1. Public intervention is one of many solutions
2. Private solutiosn emerge as well
3. All of these solutions introduce very realy risks.

Now, you're concerned because he doesn't talk about what you would have prefered he talk about. But what is really new or groundbreaking about talking about government failure? Nothing. Nothing at all. Everyone knows government failure. When he wrote this, information asymmetry issues were just starting to emerge in a rigorous way. So he produces a parsimonious model to illustrate one mechanism - no suggestion at all that this is somehow all the market is - just a model to illustrate a mechanism. And on top of that he has a big, bold disclaimer.

I really don't understand what the concern is. Must every paper on every mechanism of any interest have to go through all the avenues that might lead from it? This is silly. The man richly deserved his Nobel.

Oh I see you and Roger already went over that.

Roger left out the next sentence, but then you left out the prior sentence.

If you read both the sentence before and the sentence after it's clear he is talking about risks posed by bother public and private solutions. Which is legitimate, I think. If there weren't risks we wouldn't call these "market failures" and "government failures". We wouldn't even be talking about them.

I don't like the term "market failure" anyway. It's too value-laden for people, as the discussion here suggests. I prefer just refering to "externalities" or "asymmetries". There is no moral content to it - it's just a fact of life to be understood.

So to end where I started: if you don't think other economists think the market is a process what do they think it is?

I find this whole subject very interesting and timely. It's strange how posts here sometimes coincide with some weird tangential thoughts I have been working through (considering I am not an academic).

This week I read Husserl's Vienna Lecture as I am discussing it with some friends tomorrow evening (yeah, I know).

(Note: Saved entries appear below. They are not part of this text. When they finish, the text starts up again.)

/-- Whether n registers from r exist and are aligned: an even register where they form a pair. -/
def runOk (i : Iss) (scalar : Bool) (r n : Nat) : Bool :=
  (n == 1 || r % 2 == 0) && (if scalar then decide (r + n ≤ 64) else vRunOk i r n)

/-- A trace by lanes of the split has not completed: it is ordered as a load (R330). A callback round's own
trace ends only after the round. -/
def tracePending (s : State) (i : Iss) : Bool :=
  s.fly.traces.any fun e => e.2.grp == i.key && e.2.lanes &&& i.x.mask != 0 &&
    !(i.x.cb == some e.1 && e.2.round.isSome)

/-- An earlier access by lanes of the split has not completed: it keeps a release, or a fence, from taking
effect (R209, R286). -/
def accessPending (s : State) (i : Iss) : Bool :=
  s.fly.loads.any (fun e => e.2.grp == i.key && !e.2.move && e.2.lanes &&& i.x.mask != 0) || tracePending s i

/-- A split waits for earlier accesses: where a callback trace is one of them, its rounds run in the meantime
(R327). -/
def orderWait (s : State) (i : Iss) : State :=
  stall s i (if (cbTrace s i.x).isSome then .callback else .orderWait)

/-- An acquire by lanes of the split has not completed (R286). -/
def acquirePending (s : State) (i : Iss) : Bool :=
  s.fly.loads.any (fun e => e.2.grp == i.key && e.2.acquire && e.2.lanes &&& i.x.mask != 0)

/-- An access must wait for an acquire before it or, as a release, for every access before it (R286). -/
def mustWait (s : State) (i : Iss) : Bool :=
  acquirePending s i || (mRelease i.iw && accessPending s i)

/-! ## Miss places (R172, R281, R285) -/

/-- Lines of the lanes' accesses that the core's L1 does not hold. -/
def missLines (s : State) (i : Iss) (ls : List Nat) (n : Nat) : List Nat :=
  if mLocal i.iw then []
  else (ls.flatMap (fun l => linesOf (laneAddr i l).toNat n)).dedup.filter
    (fun l => (l1Hit (coreOf s i.sp.core) l).isNone)

/-- L1 misses of a core in flight. -/
def missUse (s : State) (core : Nat) : Nat :=
  ((s.fly.loads.filter (fun e => e.2.grp / 64 == core)).map (·.2.lines.length)).foldl (· + ·) 0

/-- Transactions a DRAM channel holds. -/
def chanUse (s : State) (ch : Nat) : Nat :=
  ((s.fly.loads.flatMap (·.2.lines)).filter (fun l => (chanOf s l).map (·.1) == some ch)).length

/-- The core's 256 miss places, and the 128 transactions of each channel, take these misses too. -/
def missRoom (s : State) (core : Nat) (ls : List Nat) : Bool :=
  decide (missUse s core + ls.length ≤ 256) &&
  ls.all fun l =>
    match chanOf s l with
    | none => true
    | some (ch, _) =>
      decide (chanUse s ch + (ls.filter (fun k => (chanOf s k).map (·.1) == some ch)).length ≤ 128)

/-! ## Stride prefetch (R289, Table 14-5) -/

/-- Prefetch distance in strides. -/
def pfDist (c : PfCtl) : Int := if c.dist = 0 || 16 < c.dist.toNat then 16 else (c.dist.toNat : Int)

/-- The stream after a match at an address: three equal non-zero deltas confirm it. -/
def strideNext (e : Stride) (a : Nat) : Stride :=
  let d : Int := (a : Int) - (e.last : Int)
  if d = e.delta && d != 0 && decide (d.natAbs ≤ 65536) then { e with last := a, hits := e.hits + 1 }
  else { e with last := a, delta := d, hits := if d = 0 || 65536 < d.natAbs then 0 else 1, pf := a / 128 * 128 }

/-- Lines a confirmed stream prefetches: up to two beyond the last one, toward a + dist·δ. -/
def strideLines (e : Stride) (dist : Int) : List Nat :=
  let goal := ((e.last : Int) + dist * e.delta).toNat / 128 * 128
  if e.delta < 0 then
    let p := min e.pf (e.last / 128 * 128)
    ([p - 128, p - 256]).filter (fun l => decide (goal ≤ l ∧ l < p))
  else
    let p := max e.pf (e.last / 128 * 128)
    ([p + 128, p + 256]).filter (fun l => decide (l ≤ goal))

/-- Fill the L1, and for DRAM of policy 0 to 2 the L2, with a prefetched line, under the policy of the segment
that holds it (R283); an uncached line is left alone. -/
def prefetchLine (s : State) (core ctx l : Nat) (l1Only : Bool) : State :=
  let pol := polAt s ctx l
  if (dmFault s l 128).isSome then s else l1Fill s core (if l1Only && pol != 4 then 3 else pol) l 128

/-- A load meets the stride table of its partition (R289). -/
def strideMatch (s : State) (i : Iss) (a : Nat) : State :=
  let p := i.w.part
  let pol := polAt s i.w.ctx a
  let ctl := tget s.mem.pfCtl p {}
  if pol = 4 || !ctl.en then s
  else
    let place := i.key % 64
    let l := tget s.mem.strides p []
    let mine (e : Stride) : Bool := e.core == i.sp.core && e.place == place && e.pc == i.x.pc
    let e : Stride := match l.find? mine with
      | none => { core := i.sp.core, place := place, pc := i.x.pc, last := a, delta := 0, hits := 0,
                  pf := a / 128 * 128 }
      | some e => strideNext e a
    let ls := if 3 < e.hits then strideLines e (pfDist ctl) else []
    let room := decide (missUse s i.sp.core + 64 ≤ 256)
    let ok := if room then ls.takeWhile (fun x => permits s i.w.ctx (wgRanges s i.w) x 128 .rd) else []
    let e := { e with pf := ok.getLast?.getD e.pf }
    let s := { s with mem := { s.mem with
      strides := tput s.mem.strides p ((e :: l.filter (fun y => !mine y)).take 16) } }
    ok.foldl (fun s x => prefetchLine s i.sp.core i.w.ctx x ctl.l1Only) s
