-- ==== Sys2Proof/Machine/Raster.lean ====
section
/-! DEFINITION. Raster.lean: DRAW nodes, the binner and the bin pool, tiles, and the raster
instructions (15). -/

namespace Sys2Proof.Machine

/-! ## Start of a DRAW node (R299 to R301) -/

/-- A handle record in the parameter block: its object's base, and the object's length (R138). -/
def handleRec (s : State) (g : Graph) (off : Nat) : Nat × Nat :=
  let v := dmNum s (g.param (8 * off)) 16
  (v / 2 ^ 64 % 2 ^ 40, (tget s.objs (v % 262144) {}).len)

def pdSpill (d : BitVec 1024) : Nat := bits d 127 115
def pdPool (d : BitVec 1024) : Nat := bits d 114 102
def pdGeom (d : BitVec 1024) : Nat := bits d 101 89
def pdList (d : BitVec 1024) : Nat := bits d 88 76
/-- Handle record of an attachment. -/
def attRec (w : Nat) : Nat := w % 8192

/-- Handle records a pass names. -/
def pdRecs (d : BitVec 1024) : List Nat :=
  [pdList d, pdGeom d, pdPool d] ++ (if 0 < pdSlog d then [pdSpill d] else []) ++
    (pdAtts d).map (fun i => attRec (pdAtt d i))

/-- Bytes per sample of some attachments together. -/
def attsB (d : BitVec 1024) (l : List Nat) : Nat := (l.map (fun i => pxBytes (attFmt (pdAtt d i)))).foldl (· + ·) 0

/-- Bytes of one tile's working buffer (R305). -/
def tileBytes (d : BitVec 1024) : Nat := 1024 * pdSamples d * attsB d (pdAtts d)

/-- Attachment word i in range (Tables 15-3, 15-4). -/
def attOk (d : BitVec 1024) (i : Nat) : Bool :=
  let w := pdAtt d i
  w / 2 ^ 26 == 0 && w / 2 ^ 13 % 16 == 0 && (colourFmt (attFmt w) || depthFmt (attFmt w)) &&
  decide (attLoad w ≤ 2 ∧ attStore w ≤ 1) && (i != 4 || !attComp w) &&
  (!(pdAtts d).contains i || (if i = 4 then depthFmt (attFmt w) else colourFmt (attFmt w)))

/-- Fields of Tables 15-2 and 15-3 in range, reserved bits zero. -/
def passFieldsOk (d : BitVec 1024) : Bool :=
  zeroField d 1023 768 && zeroField d 59 40 && decide (pdSlog d ≤ 3 ∧ pdNcol d ≤ 4 ∧ 1 ≤ pdWidth d ∧
    pdWidth d ≤ 8192 ∧ 1 ≤ pdHeight d ∧ pdHeight d ≤ 8192 ∧ 1 ≤ pdNdraw d) && (List.range 5).all (attOk d)

/-- Bytes an attachment object must hold (R300, R316). -/
def attBytes (d : BitVec 1024) (i : Nat) : Nat :=
  let w := pdAtt d i
  let b := pxBytes (attFmt w)
  let t := pdTiles d
  if i = 4 then 1024 * b * pdSamples d * t
  else if attComp w then ceilDiv (16 * t) 4096 * 4096 + 1024 * b * t else 1024 * b * t

/-- A draw record inside Table 15-5. -/
def drawOk (d : BitVec 512) : Bool :=
  zeroField d 383 378 && zeroField d 344 344 && zeroField d 319 312 && zeroField d 179 176 && zeroField d 95 0 &&
  decide (drCull d ≤ 2 ∧ drNvar d ≤ 16 ∧ 1 ≤ drInst d ∧ bits d 183 182 ≤ 2 ∧ bits d 181 180 ≤ 1) &&
  (List.range 4).all (fun i => drBlend d i / 2 ^ 9 % 8 == 0 && decide (drBlend d i % 8 ≤ 5))

/-- Draw record i, as the list holds it. -/
def drawAt (s : State) (base i : Nat) : BitVec 512 := BitVec.ofNat 512 (dmNum s (base + 64 * i) 64)
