/-- Box of child i, axis by axis, in units of 2^−149: computed exactly (R321). -/
def kidBox (d : List Byte) (i : Nat) : List (Int × Int) :=
  (List.range 3).map fun k =>
    let q (at_ : Nat) : Int := (blockNum d (at_ + 8 * k + i) 1 * 2 ^ (blockNum d (12 + k) 1 + 22) : Nat)
    (fxInt (blockNum d (4 * k) 4) + q 32, fxInt (blockNum d (4 * k) 4) + q 56)

/-- Children of a node that may be entered (R321); `ni` and `nl` count internal children and leaf
entries of lower slots. -/
def kidsFrom (d : List Byte) : Nat → Nat → Nat → Nat → List Kid
  | 0, _, _, _ => []
  | k + 1, i, ni, nl =>
    let m := metaOf d i
    if m / 128 % 2 = 0 then kidsFrom d k (i + 1) ni nl
    else if m / 32 % 2 = 1 then
      let r := kidsFrom d k (i + 1) (ni + 1) nl
      if kidEmpty d i then r else .node (blockNum d 16 4 + 5 * ni) (kidBox d i) :: r
    else
      let r := kidsFrom d k (i + 1) ni (nl + m % 16)
      if kidEmpty d i then r
      else .leaves (blockNum d 20 4 + 3 * nl) (m % 16) (m / 64 % 2 == 1) (kidBox d i) :: r

/-- Children of a node. -/
def nodeKids (d : List Byte) : List Kid := kidsFrom d 8 0 0 0

/-- Leaf entry fields (Table 16-3). -/
structure LeafEnt where
  shape  : List Nat
  prim   : W32
  geom   : BitVec 16
  mat    : Byte
  opaq   : Bool

/-- Decode a leaf entry. -/
def leafEnt (d : List Byte) : LeafEnt :=
  { shape := (List.range 9).map fun k => blockNum d (4 * k) 4
    prim := BitVec.ofNat 32 (blockNum d 36 4), geom := BitVec.ofNat 16 (blockNum d 40 2)
    mat := BitVec.ofNat 8 (blockNum d 42 1), opaq := blockNum d 43 1 % 2 == 1 }

/-! ## Fetches (R320, R330, R335) -/

/-- Why a fetch stops the trace. -/
inductive FetchBad where
  | format
  | bound (addr : Nat)
  | hw (m : MemFault)

/-- Check a fetch of n bytes at an address; `lim` is the end of the hierarchy. -/
def fetchBad (s : State) (w : Wg) (core a n lim : Nat) : Option FetchBad :=
  if lim < a + n then some .format
  else if !wgMay s w (a : Nat) n .rd then some (.bound (addrNat (a : Nat)))
  else (loadFault s core (polAt s w.ctx a) a n).map .hw

/-- The bytes of a fetch, through the core's L1 data cache. -/
def eddyFetch (s : State) (w : Wg) (core a n : Nat) : List Byte × State :=
  (coreRead s core a n, l1Fill s core (polAt s w.ctx a) a n)

/-- A fetch that stops a trace stops its context's work. -/
def fetchStop (s : State) (w : Wg) (id : Nat) (pc : BitVec 24) : FetchBad → State
  | .format => wgFault s id .formatFault 0 pc
  | .bound a => wgFault s id .boundFault a pc
  | .hw m => hwFault s w.ctx m (some w.inst)

/-- What a walk over nodes gives: a node the hierarchy does not lead to, a stop, or the children met, each with
its node. -/
inductive Walk where
  | away
  | bad (b : FetchBad) (s : State)
  | ok (runs : List (Nat × Kid)) (s : State)

/-- Visit nodes in order, each the root or a child of one visited before. -/
def walkNodes (w : Wg) (core base lim : Nat) : List Nat → List Nat → List (Nat × Kid) → State → Walk
  | [], _, runs, s => .ok runs s
  | n :: r, known, runs, s =>
    if !known.contains n then .away
    else match fetchBad s w core (base + 16 * n) 80 lim with
      | some b => .bad b s
      | none =>
        let (d, s) := eddyFetch s w core (base + 16 * n) 80
        if (List.range 8).any (fun i => metaBad (metaOf d i)) then .bad .format s
        else
          let kids := nodeKids d
          let sub := kids.filterMap fun k => match k with
            | .node o _ => some o
            | .leaves _ _ _ _ => none
          walkNodes w core base lim r (known ++ sub) (runs ++ kids.map (n, ·)) s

When I read a piece like that, I also seek out additional articles about it to compare how other people are thinking about it. Well, in doing so, I came across a very interesting piece by Gabriel Zanotti from the Journal of Markets and Morality titled Intersujectivity, Subjectivism, Social Sciences, and the Austrian School of Economics.

The article seemed very germain to this discussion as the author tries, in part, to tie the understanding of meaning of "market" from Mises, Hayek and Kirzner, to the philosophy of Husserl, Schutz and Gadamer.

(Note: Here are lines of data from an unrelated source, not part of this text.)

-- ==== Sys2Proof/Machine/Place.lean ====
section
/-! DEFINITION. Place.lean: WORKGROUP_PLACE and pre-emption (08 R152 to R157, 09 R173). -/

namespace Sys2Proof.Machine

/-! ## Victims (R152) -/

/-- A unit of work that pre-emption can stop: the groups of a tile, or a cluster. -/
structure Victim where
  rank : Nat
  /-- 0 raster, 1 commit-form, 2 direct. -/
  kind : Nat
  ord  : Nat
  wgs  : List (Nat × Wg)
  tile : Option Nat

/-- Rank of an instance. -/
def rankOf (s : State) (id : Nat) : Nat := ((tfind s.insts id).map (·.rank)).getD 0

/-- Latest start among workgroups. -/
def lastOrd (l : List (Nat × Wg)) : Nat := (l.map (·.2.ord)).foldl max 0

/-- Tiles a core renders that rank lower. -/
def tileVictims (s : State) (core rank : Nat) : List Victim :=
  s.passes.filterMap fun e =>
    let l := s.wgs.filter fun w =>
      w.2.inst == e.2.inst && w.2.node == e.2.node && w.2.core == core && w.2.st == .placed &&
        w.2.ras.any (·.stage == .fragment)
    let r := rankOf s e.2.inst
    if decide (r < rank) && thas e.2.owners core && !l.isEmpty then
      some { rank := r, kind := 0, ord := lastOrd l, wgs := l, tile := some e.1 }
    else none

/-- Vertex groups on a core that rank lower: raster work too (R303). -/
def vertexVictims (s : State) (core rank : Nat) : List Victim :=
  s.wgs.filterMap fun e =>
    let r := rankOf s e.2.inst
    if e.2.core == core && e.2.st == .placed && e.2.ras.any (·.stage == .vertex) && decide (r < rank) then
      some { rank := r, kind := 0, ord := e.2.ord, wgs := [e], tile := none }
    else none

/-- Clusters with a workgroup on a core that rank lower, taken whole: none with a member whose commit has
started, no commit-form one killed 4 times (R152, R157). -/
def clusterVictims (s : State) (core rank : Nat) : List Victim :=
  s.wgs.filterMap fun e =>
    let w := e.2
    let l := clusterOf s w
    let r := rankOf s w.inst
    if w.core == core && w.st == .placed && w.ras.isNone && decide (r < rank) &&
        l.all (fun m => !m.2.writing && !m.2.committed) && (!w.commitForm || l.all (fun m => decide (m.2.kills < 4)))
    then some { rank := r, kind := if w.commitForm then 1 else 2, ord := lastOrd l, wgs := l, tile := none }
    else none

/-- Whether a victim goes before another: lowest rank, kind, most recently started. -/
def Victim.first (a b : Victim) : Bool :=
  decide (a.rank < b.rank) ||
  (a.rank == b.rank && (decide (a.kind < b.kind) || (a.kind == b.kind && decide (b.ord ≤ a.ord))))

/-- Insert in order. -/
def victimIn (v : Victim) : List Victim → List Victim
  | [] => [v]
  | x :: r => if v.first x then v :: x :: r else x :: victimIn v r

/-- All victims of a core in order. -/
def victimsOn (s : State) (core rank : Nat) : List Victim :=
  (tileVictims s core rank ++ vertexVictims s core rank ++ clusterVictims s core rank).foldr victimIn []

/-- Save slots of a partition not holding or awaiting a workgroup (R154). -/
def freeSaveSlots (s : State) (part : Nat) : Nat :=
  match partRec s part with
  | none => 0
  | some p => saveSlots p - (s.wgs.filter (fun e => e.2.part == part &&
      (e.2.st == .saved || e.2.st == .stopping))).length

/-- Take victims until a core has room: the ones taken, or none when even all of them are too few. -/
def takeVictims (s : State) (core : Nat) (n : Need) : List Victim → Nat → List Nat → Option (List Victim)
  | l, slots, gone =>
    match l with
    | [] => none
    | v :: r =>
      if v.kind = 2 && decide (slots < v.wgs.length) then takeVictims s core n r slots gone
      else
        let gone := gone ++ v.wgs.map (·.1)
        let left := (onCore s core).filter (fun e => !gone.contains e.1)
        if (roomAmong (left.map (·.2) ++ heldOn s core) n).isSome then some [v]
        else (takeVictims s core n r (if v.kind = 2 then slots - v.wgs.length else slots) gone).map (v :: ·)

/-! ## Stopping victims (R153, Table 8-2) -/

/-- A tile is dropped and goes back to the head of its pass. -/
def dropTile (s : State) (pid core : Nat) : State :=
  modPass s pid fun p =>
    match tfind p.owners core with
    | none => p
    | some t =>
      { p with
        owners := tdel p.owners core, back := t :: p.back, queue := tdel p.queue core, shaded := tdel p.shaded t
        buf := p.buf.filter (fun e => e.1 / 5 != t) }

/-- Killed commit-form workgroups wait to be run again from the start; a member that had ended no longer
counts in its node. -/
def killToRerun (s : State) (l : List (Nat × Wg)) : State :=
  let s := killWgs s (fun k _ => (l.map (·.1)).contains k)
  l.foldl (fun s e =>
    let s := if e.2.st = .ended then modNode s e.2.inst e.2.node (fun r => { r with ended := r.ended - 1 }) else s
    { s with wgs := tput s.wgs e.1 { e.2 with
        st := .killed, kills := e.2.kills + 1, staged := 0, commits := 0, exited := 0, hubN := 0
        since := now35 s } }) s

/-- Stop one victim as its kind requires. -/
def stopVictim (core : Nat) (s : State) (v : Victim) : State :=
  match v.tile with
  | some pid => dropTile (killWgs s (fun k _ => (v.wgs.map (·.1)).contains k)) pid core
  | none =>
    if v.kind = 0 then killWgs s (fun k _ => (v.wgs.map (·.1)).contains k)
    else if v.kind = 1 then killToRerun s v.wgs
    else v.wgs.foldl (fun s e => modWg s e.1 (fun w => { w with st := .stopping })) s

/-- Need of a waiting ready workgroup and the workgroups of its cluster. -/
def waitingNeed (s : State) (inst node idx : Nat) (x : Inst) (g : Graph) : Option (Need × Nat) :=
  if (readyWgs s inst x g).contains (node, idx) then
    some ((kernelForm g node).need, (kernelForm g node).csize)
  else match passOf s inst node with
    | some (k, p) =>
      if (List.range 48).any (fun c => coreIn s x.part c && rasReady s k p c) then some (rasNeed, 1) else none
    | none => none

/-- Whether no core of a partition takes it. -/
def noPlace (s : State) (part : Nat) (n : Need) (csize : Nat) : Bool :=
  (List.range 48).all fun c => !coreIn s part c || (coresFor s part c csize n).isNone

/-- Cores of a partition being freed. -/
def freeing (s : State) (part : Nat) : List Nat :=
  (s.wgs.filter (fun e => e.2.part == part && e.2.st == .stopping)).map (·.2.core) |>.dedup

/-- When a ready workgroup began to wait for a place: when its node started, or when it was last killed or
saved (R152). -/
def waitsSince (s : State) (inst node idx : Nat) (x : Inst) : BitVec 48 :=
  match wgFind s inst node idx with
  | some (_, w) => w.since
  | none => (x.node node).since

/-- The core a pre-emption frees: of the partition's cores on which victims make enough room, the one whose
first victim goes first (R152). -/
def preemptCore (s : State) (part rank : Nat) (n : Need) : Option (Nat × List Victim) :=
  (List.range 48).foldl (fun best c =>
    if coreIn s part c then
      match takeVictims s c n (victimsOn s c rank) (freeSaveSlots s part) [], best with
      | some (v :: l), some (b, w :: m) =>
        if w.first v then some (b, w :: m) else some (c, v :: l)
      | some (v :: l), _ => some (c, v :: l)
      | _, _ => best
    else best) none

/-- The core keeps the room of victims stopped at once until the direct ones of the same pre-emption have
stopped too (R155). -/
def holdRoom (s : State) (core : Nat) (vs : List Victim) : State :=
  let slow := (vs.filter (·.kind == 2)).flatMap (fun v => v.wgs.map (·.1))
  let fast := (vs.filter (·.kind != 2)).flatMap (fun v => (v.wgs.map (·.2)).filter (·.core == core))
  if slow.isEmpty then s
  else
    let old := (coreOf s core).held.filter (fun e => e.2.any (fun i => (tfind s.wgs i).any (·.st == .stopping)))
    modCore s core (fun c => { c with held := fast.map (fun w => (w, slow)) ++ old })

/-- PREEMPTION: places on one core are freed for a ready workgroup that has waited 256 TCLK, or at once for
one of rank 16. -/
def preemptOp (s : State) (inst node idx core : Nat) : State :=
  match tfind s.insts inst with
  | none => s
  | some x =>
    match graphOf s x with
    | none => s
    | some g =>
      match waitingNeed s inst node idx x g with
      | none => s
      | some (n, c) =>
        if !partRuns s x.part || !noPlace s x.part n c || 4 ≤ (freeing s x.part).length ||
            (x.rank != 16 && decide ((now35 s - waitsSince s inst node idx x).toNat < 256)) then s
        else match preemptCore s x.part x.rank n with
          | none => s
          | some (k, vs) => if k = core then vs.foldl (stopVictim core) (holdRoom s core vs) else s

/-! ## Meanings -/

/-- WORKGROUP_PLACE (R173). -/
def execWorkgroupPlace (inst node wgIdx core : Nat) (ras : Option RasSetup) (s : State) :
    Host.Outcome State Fault Refusal :=
  onLive s (match ras with
    | none => placeKernel s inst node wgIdx core
    | some r => rasPlace s inst node core r)

/-- PREEMPTION (R152). -/
def execPreemption (inst node wgIdx core : Nat) (s : State) : Host.Outcome State Fault Refusal :=
  onLive s (preemptOp s inst node wgIdx core)

end Sys2Proof.Machine
end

At least I found it interesting. Article is here:

"if you don't think other economists think the market is a process what do they think it is?"

It's demonstrable that many economists have mistaken a math construct for "the economy".

That's what they think it is -- its a set of interconnected math functions.

Some others go beyond that -- its a part of the world known via a set of math functions.

Others go even further -- its a part of the world known via a set of math functions whose values are specified by statistical data collection and analysis.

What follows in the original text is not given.